[WHAT IS BEING ASKED]
Here are the records. Write out exactly the lines between the one holding "(∀ s (d : Fin 2) (k" and the one holding "(vat s.outs k).epochFor", inclusive.

|---|

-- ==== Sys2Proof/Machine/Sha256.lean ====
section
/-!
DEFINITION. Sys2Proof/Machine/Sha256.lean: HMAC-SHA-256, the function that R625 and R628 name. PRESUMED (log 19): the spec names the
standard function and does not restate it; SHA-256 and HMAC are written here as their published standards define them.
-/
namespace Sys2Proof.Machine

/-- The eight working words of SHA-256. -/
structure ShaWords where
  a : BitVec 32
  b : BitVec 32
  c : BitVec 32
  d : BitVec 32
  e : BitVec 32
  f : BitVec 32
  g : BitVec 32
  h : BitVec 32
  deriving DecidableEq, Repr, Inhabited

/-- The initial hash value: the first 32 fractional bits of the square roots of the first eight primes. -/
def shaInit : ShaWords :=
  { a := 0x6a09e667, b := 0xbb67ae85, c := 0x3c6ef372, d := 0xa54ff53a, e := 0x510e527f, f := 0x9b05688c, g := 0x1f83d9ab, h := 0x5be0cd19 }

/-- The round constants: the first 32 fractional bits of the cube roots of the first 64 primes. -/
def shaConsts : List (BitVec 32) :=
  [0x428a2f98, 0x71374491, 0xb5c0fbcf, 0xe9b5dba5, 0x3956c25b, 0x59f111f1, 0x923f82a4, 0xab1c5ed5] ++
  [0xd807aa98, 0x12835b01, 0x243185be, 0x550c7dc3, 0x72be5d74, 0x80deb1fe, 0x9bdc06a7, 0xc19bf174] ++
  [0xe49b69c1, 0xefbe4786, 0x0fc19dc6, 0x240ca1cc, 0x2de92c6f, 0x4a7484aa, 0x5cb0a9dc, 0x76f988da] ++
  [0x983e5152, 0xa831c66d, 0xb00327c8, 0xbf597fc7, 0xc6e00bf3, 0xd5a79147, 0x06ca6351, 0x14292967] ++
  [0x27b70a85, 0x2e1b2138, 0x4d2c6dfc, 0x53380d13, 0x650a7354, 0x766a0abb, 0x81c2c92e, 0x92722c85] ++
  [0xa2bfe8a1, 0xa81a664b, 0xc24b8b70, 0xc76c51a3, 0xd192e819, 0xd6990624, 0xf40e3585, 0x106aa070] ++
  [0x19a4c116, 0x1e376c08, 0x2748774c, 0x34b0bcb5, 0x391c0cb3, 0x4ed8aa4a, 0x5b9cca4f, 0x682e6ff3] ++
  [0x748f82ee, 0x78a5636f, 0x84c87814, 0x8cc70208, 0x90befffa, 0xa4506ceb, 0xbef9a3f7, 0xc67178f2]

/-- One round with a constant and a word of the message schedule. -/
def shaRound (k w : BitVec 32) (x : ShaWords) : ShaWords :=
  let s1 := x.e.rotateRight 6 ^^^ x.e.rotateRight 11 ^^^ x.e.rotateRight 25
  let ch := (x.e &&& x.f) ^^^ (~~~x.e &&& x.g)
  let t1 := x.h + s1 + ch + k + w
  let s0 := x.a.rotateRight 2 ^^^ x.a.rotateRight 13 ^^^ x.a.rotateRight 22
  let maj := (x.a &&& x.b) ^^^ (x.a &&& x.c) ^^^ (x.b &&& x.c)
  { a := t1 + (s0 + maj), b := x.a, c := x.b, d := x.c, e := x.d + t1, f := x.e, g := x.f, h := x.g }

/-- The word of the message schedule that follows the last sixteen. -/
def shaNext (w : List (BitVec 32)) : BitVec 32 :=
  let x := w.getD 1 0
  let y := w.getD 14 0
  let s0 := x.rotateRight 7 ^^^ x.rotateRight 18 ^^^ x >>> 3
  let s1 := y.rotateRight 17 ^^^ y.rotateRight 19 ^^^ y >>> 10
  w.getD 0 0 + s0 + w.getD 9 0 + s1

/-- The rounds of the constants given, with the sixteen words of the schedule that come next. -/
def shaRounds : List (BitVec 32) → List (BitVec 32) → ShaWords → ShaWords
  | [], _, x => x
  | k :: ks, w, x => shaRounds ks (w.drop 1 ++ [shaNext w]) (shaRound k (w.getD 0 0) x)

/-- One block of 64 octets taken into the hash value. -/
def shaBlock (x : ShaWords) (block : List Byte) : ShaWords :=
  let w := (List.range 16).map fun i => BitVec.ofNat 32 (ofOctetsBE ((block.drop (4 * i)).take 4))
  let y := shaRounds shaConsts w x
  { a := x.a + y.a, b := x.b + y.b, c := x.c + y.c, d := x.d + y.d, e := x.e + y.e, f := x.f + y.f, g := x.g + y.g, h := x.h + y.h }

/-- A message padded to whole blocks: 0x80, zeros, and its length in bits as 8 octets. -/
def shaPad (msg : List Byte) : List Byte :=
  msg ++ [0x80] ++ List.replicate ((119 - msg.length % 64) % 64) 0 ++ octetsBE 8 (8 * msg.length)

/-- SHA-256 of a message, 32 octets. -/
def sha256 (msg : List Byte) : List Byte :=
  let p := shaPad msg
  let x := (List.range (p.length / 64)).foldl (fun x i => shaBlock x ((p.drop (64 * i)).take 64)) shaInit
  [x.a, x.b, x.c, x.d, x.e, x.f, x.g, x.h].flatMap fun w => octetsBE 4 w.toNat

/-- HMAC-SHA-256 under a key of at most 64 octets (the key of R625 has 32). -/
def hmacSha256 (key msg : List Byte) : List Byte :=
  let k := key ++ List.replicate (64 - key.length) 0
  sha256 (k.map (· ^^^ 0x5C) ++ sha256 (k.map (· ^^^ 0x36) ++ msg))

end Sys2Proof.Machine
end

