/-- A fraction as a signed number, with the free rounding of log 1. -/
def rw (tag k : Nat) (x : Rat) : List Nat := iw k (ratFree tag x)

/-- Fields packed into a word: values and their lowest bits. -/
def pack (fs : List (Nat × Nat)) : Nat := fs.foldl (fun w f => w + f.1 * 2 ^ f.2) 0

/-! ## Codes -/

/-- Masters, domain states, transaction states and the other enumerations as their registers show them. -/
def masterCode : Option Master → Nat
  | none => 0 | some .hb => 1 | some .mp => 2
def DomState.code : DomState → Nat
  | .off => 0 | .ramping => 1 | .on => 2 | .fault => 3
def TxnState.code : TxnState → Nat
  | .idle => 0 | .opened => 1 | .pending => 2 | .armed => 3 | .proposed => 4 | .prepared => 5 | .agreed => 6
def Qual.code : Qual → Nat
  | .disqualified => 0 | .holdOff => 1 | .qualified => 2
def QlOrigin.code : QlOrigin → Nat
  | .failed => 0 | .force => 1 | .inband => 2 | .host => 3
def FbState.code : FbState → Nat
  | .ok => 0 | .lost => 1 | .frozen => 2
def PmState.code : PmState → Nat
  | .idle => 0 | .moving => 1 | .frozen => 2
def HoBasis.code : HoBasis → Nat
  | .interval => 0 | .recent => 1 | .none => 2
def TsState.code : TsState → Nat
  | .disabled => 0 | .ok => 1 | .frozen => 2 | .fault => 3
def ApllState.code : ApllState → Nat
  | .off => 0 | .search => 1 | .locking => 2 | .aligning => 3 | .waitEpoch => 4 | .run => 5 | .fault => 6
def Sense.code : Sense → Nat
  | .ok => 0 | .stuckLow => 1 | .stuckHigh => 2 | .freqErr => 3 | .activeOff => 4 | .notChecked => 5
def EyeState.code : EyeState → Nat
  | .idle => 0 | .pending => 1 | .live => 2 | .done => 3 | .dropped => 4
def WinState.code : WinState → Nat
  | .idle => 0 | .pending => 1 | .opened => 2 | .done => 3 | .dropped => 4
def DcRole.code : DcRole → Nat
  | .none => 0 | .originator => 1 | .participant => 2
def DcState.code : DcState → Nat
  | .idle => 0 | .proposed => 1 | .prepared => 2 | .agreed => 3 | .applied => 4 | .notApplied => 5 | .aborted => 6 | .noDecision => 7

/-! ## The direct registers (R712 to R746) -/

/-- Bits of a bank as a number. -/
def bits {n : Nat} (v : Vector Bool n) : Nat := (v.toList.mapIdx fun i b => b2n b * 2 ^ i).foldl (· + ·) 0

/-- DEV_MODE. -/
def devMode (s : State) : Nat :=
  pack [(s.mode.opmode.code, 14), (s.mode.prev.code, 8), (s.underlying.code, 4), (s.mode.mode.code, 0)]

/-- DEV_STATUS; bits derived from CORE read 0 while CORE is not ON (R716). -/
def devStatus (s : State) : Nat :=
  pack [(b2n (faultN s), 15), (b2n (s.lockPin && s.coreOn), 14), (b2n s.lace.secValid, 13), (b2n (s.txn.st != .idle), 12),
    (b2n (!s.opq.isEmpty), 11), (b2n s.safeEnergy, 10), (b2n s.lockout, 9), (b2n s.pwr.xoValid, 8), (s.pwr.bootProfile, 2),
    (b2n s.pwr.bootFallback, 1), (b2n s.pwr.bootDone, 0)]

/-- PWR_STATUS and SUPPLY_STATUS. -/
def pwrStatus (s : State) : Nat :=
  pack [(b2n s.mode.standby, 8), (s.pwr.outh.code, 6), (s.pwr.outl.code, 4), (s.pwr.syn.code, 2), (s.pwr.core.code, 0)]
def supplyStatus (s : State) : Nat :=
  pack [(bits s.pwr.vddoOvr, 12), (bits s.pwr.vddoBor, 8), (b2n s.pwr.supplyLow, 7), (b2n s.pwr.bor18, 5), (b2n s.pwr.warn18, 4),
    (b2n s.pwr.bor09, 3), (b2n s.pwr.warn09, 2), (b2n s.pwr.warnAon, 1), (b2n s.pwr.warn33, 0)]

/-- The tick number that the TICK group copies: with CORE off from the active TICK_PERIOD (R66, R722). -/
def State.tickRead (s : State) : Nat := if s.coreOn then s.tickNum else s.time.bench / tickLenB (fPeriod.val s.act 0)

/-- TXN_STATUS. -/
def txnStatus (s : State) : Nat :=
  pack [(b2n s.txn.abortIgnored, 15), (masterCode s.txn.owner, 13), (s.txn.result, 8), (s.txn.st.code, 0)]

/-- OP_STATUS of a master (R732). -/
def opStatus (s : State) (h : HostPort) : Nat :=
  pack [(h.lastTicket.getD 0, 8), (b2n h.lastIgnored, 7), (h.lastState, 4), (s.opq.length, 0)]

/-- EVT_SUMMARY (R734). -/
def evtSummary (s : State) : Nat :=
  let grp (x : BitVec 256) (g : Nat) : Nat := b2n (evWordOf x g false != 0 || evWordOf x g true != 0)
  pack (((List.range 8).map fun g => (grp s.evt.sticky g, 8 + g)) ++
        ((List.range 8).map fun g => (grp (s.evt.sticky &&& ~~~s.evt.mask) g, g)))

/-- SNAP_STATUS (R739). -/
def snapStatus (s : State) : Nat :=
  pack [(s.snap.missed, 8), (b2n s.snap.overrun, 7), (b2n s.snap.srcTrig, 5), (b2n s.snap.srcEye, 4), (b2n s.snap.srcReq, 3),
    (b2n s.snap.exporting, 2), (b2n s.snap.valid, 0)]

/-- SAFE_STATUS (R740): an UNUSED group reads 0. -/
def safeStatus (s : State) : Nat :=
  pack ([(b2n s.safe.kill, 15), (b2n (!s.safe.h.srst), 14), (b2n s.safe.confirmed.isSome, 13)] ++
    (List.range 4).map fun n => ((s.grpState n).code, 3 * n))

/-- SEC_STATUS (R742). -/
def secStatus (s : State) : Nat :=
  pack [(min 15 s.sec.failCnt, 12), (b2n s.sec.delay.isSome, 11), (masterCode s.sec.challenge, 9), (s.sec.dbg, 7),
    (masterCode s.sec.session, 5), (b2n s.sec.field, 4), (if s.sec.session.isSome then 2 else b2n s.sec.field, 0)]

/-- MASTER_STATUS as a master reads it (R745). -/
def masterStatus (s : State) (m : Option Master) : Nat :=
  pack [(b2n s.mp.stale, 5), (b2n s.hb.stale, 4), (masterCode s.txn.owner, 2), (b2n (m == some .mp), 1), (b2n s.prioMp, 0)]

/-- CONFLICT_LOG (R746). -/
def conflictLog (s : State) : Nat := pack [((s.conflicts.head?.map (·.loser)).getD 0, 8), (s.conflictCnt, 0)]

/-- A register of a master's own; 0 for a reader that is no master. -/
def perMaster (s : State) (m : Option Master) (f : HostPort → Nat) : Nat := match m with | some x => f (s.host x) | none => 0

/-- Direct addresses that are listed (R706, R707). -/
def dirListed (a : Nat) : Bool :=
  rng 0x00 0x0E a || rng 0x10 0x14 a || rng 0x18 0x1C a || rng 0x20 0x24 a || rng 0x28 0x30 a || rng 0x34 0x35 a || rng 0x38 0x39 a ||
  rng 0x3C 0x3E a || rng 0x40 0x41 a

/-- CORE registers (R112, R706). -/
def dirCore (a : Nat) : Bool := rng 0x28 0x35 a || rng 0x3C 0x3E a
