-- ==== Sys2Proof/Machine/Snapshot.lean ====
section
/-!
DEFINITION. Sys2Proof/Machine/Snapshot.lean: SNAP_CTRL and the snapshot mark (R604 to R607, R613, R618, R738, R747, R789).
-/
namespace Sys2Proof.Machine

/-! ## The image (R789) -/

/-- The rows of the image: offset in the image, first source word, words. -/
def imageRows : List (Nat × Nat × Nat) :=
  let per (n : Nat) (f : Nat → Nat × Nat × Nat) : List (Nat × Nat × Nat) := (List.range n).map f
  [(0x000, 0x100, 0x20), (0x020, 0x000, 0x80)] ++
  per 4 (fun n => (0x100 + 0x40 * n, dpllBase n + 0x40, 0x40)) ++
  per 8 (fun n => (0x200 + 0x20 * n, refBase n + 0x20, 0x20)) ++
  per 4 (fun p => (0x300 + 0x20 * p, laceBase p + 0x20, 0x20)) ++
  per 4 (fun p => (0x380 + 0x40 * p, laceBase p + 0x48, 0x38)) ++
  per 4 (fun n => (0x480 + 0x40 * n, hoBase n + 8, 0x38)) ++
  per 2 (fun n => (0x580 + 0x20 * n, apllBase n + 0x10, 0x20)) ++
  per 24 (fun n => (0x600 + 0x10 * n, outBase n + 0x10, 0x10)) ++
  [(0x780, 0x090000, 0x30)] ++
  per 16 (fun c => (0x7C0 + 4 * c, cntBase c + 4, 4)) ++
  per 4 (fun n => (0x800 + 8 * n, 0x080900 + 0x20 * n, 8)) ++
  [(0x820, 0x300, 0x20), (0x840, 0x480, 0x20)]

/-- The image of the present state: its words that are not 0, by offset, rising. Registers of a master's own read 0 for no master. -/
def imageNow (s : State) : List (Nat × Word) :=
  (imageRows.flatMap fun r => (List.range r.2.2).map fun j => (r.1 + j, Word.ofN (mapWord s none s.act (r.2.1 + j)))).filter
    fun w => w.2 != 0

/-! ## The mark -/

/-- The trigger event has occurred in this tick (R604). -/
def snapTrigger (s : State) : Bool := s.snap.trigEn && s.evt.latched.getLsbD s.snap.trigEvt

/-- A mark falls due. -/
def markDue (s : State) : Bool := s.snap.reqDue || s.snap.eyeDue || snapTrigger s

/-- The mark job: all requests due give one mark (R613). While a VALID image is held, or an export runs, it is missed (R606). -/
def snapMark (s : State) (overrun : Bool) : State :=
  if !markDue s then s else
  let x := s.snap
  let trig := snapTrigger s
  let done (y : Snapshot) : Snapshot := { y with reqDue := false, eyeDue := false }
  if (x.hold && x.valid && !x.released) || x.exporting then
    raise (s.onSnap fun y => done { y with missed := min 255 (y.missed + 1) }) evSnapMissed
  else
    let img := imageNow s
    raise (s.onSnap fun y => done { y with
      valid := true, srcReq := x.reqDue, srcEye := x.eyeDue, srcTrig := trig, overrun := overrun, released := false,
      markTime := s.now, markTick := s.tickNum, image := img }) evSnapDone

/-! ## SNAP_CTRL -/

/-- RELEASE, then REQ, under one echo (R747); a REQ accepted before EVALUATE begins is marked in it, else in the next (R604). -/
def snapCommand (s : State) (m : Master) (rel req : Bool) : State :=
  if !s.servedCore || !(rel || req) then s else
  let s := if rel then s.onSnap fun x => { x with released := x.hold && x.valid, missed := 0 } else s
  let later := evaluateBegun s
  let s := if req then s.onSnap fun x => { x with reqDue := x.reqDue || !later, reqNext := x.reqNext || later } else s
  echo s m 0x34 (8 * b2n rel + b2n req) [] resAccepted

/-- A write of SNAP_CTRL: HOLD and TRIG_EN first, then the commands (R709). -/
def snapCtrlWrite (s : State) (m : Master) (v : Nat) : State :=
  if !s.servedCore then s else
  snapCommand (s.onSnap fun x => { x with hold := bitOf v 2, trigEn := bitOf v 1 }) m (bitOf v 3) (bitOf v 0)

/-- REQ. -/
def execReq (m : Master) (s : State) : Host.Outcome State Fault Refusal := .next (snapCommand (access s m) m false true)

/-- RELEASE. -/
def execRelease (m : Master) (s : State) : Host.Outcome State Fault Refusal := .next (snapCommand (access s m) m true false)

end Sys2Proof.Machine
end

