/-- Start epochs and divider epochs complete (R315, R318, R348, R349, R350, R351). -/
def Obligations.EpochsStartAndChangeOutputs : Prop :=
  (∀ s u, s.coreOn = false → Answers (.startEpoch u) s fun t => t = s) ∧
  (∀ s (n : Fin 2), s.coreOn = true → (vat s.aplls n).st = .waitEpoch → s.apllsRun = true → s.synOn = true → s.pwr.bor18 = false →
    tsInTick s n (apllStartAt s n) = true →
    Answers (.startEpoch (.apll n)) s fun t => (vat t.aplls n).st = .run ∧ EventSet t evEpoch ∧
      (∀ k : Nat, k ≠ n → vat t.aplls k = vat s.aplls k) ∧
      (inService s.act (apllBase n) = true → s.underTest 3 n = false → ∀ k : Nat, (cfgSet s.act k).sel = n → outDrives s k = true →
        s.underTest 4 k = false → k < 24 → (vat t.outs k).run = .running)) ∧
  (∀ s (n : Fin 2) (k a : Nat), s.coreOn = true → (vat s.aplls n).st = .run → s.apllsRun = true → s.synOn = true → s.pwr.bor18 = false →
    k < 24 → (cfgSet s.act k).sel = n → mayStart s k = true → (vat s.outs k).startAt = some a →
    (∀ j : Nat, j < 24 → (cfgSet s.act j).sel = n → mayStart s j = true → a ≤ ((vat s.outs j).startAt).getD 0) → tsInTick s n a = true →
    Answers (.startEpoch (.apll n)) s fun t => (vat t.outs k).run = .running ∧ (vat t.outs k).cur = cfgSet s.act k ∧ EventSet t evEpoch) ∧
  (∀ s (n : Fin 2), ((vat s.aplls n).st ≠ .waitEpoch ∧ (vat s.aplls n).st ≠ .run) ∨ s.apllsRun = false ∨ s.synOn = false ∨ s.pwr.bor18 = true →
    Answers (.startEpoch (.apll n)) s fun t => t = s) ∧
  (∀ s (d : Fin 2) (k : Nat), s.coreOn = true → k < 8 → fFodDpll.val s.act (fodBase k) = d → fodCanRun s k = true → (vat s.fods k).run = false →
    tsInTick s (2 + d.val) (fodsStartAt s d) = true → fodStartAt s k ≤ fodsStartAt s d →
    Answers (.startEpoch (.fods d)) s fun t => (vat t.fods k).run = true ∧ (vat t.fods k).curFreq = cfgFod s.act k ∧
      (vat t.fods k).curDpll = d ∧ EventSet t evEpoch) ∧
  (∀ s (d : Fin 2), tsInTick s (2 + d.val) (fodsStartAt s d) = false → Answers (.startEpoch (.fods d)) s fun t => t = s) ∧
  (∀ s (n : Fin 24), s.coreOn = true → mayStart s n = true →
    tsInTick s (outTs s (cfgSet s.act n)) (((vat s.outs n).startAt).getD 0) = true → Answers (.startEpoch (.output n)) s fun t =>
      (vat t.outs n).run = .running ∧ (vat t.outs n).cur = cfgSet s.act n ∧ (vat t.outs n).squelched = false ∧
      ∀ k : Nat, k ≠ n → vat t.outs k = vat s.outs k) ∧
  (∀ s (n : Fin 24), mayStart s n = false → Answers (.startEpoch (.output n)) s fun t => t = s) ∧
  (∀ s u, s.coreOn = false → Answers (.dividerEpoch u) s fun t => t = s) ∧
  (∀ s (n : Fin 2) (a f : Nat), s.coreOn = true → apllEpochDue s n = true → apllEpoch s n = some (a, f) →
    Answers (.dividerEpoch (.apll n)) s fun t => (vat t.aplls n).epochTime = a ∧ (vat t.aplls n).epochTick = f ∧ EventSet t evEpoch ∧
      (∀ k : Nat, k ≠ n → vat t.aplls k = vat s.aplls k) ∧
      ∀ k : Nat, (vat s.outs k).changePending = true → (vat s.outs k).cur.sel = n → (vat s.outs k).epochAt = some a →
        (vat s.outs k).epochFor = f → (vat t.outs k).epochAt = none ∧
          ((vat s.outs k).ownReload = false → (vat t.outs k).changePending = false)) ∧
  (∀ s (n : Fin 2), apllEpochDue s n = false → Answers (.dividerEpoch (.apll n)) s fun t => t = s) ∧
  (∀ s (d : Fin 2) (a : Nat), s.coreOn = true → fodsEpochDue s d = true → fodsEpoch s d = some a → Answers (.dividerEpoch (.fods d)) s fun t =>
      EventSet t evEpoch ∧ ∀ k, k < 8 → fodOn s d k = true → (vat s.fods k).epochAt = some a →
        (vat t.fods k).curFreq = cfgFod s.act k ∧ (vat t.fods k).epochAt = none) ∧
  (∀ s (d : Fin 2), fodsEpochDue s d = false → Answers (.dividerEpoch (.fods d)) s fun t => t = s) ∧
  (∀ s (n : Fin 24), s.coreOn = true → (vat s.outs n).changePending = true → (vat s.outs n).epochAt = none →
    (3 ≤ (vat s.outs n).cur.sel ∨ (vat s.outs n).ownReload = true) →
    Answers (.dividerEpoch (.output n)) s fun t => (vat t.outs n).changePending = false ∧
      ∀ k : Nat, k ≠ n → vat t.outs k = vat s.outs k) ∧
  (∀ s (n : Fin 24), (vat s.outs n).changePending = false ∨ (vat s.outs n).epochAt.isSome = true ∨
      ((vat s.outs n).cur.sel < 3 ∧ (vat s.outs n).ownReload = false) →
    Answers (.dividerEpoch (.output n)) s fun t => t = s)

|---|

[ANSWER FOR THE TASK]
  (∀ s (d : Fin 2) (k : Nat), s.coreOn = true → k < 8 → fFodDpll.val s.act (fodBase k) = d → fodCanRun s k = true → (vat s.fods k).run = false →
    tsInTick s (2 + d.val) (fodsStartAt s d) = true → fodStartAt s k ≤ fodsStartAt s d →
    Answers (.startEpoch (.fods d)) s fun t => (vat t.fods k).run = true ∧ (vat t.fods k).curFreq = cfgFod s.act k ∧
      (vat t.fods k).curDpll = d ∧ EventSet t evEpoch) ∧
  (∀ s (d : Fin 2), tsInTick s (2 + d.val) (fodsStartAt s d) = false → Answers (.startEpoch (.fods d)) s fun t => t = s) ∧
  (∀ s (n : Fin 24), s.coreOn = true → mayStart s n = true →
    tsInTick s (outTs s (cfgSet s.act n)) (((vat s.outs n).startAt).getD 0) = true → Answers (.startEpoch (.output n)) s fun t =>
      (vat t.outs n).run = .running ∧ (vat t.outs n).cur = cfgSet s.act n ∧ (vat t.outs n).squelched = false ∧
      ∀ k : Nat, k ≠ n → vat t.outs k = vat s.outs k) ∧
  (∀ s (n : Fin 24), mayStart s n = false → Answers (.startEpoch (.output n)) s fun t => t = s) ∧
  (∀ s u, s.coreOn = false → Answers (.dividerEpoch u) s fun t => t = s) ∧
  (∀ s (n : Fin 2) (a f : Nat), s.coreOn = true → apllEpochDue s n = true → apllEpoch s n = some (a, f) →
    Answers (.dividerEpoch (.apll n)) s fun t => (vat t.aplls n).epochTime = a ∧ (vat t.aplls n).epochTick = f ∧ EventSet t evEpoch ∧
      (∀ k : Nat, k ≠ n → vat t.aplls k = vat s.aplls k) ∧
      ∀ k : Nat, (vat s.outs k).changePending = true → (vat s.outs k).cur.sel = n → (vat s.outs k).epochAt = some a →
        (vat s.outs k).epochFor = f → (vat t.outs k).epochAt = none ∧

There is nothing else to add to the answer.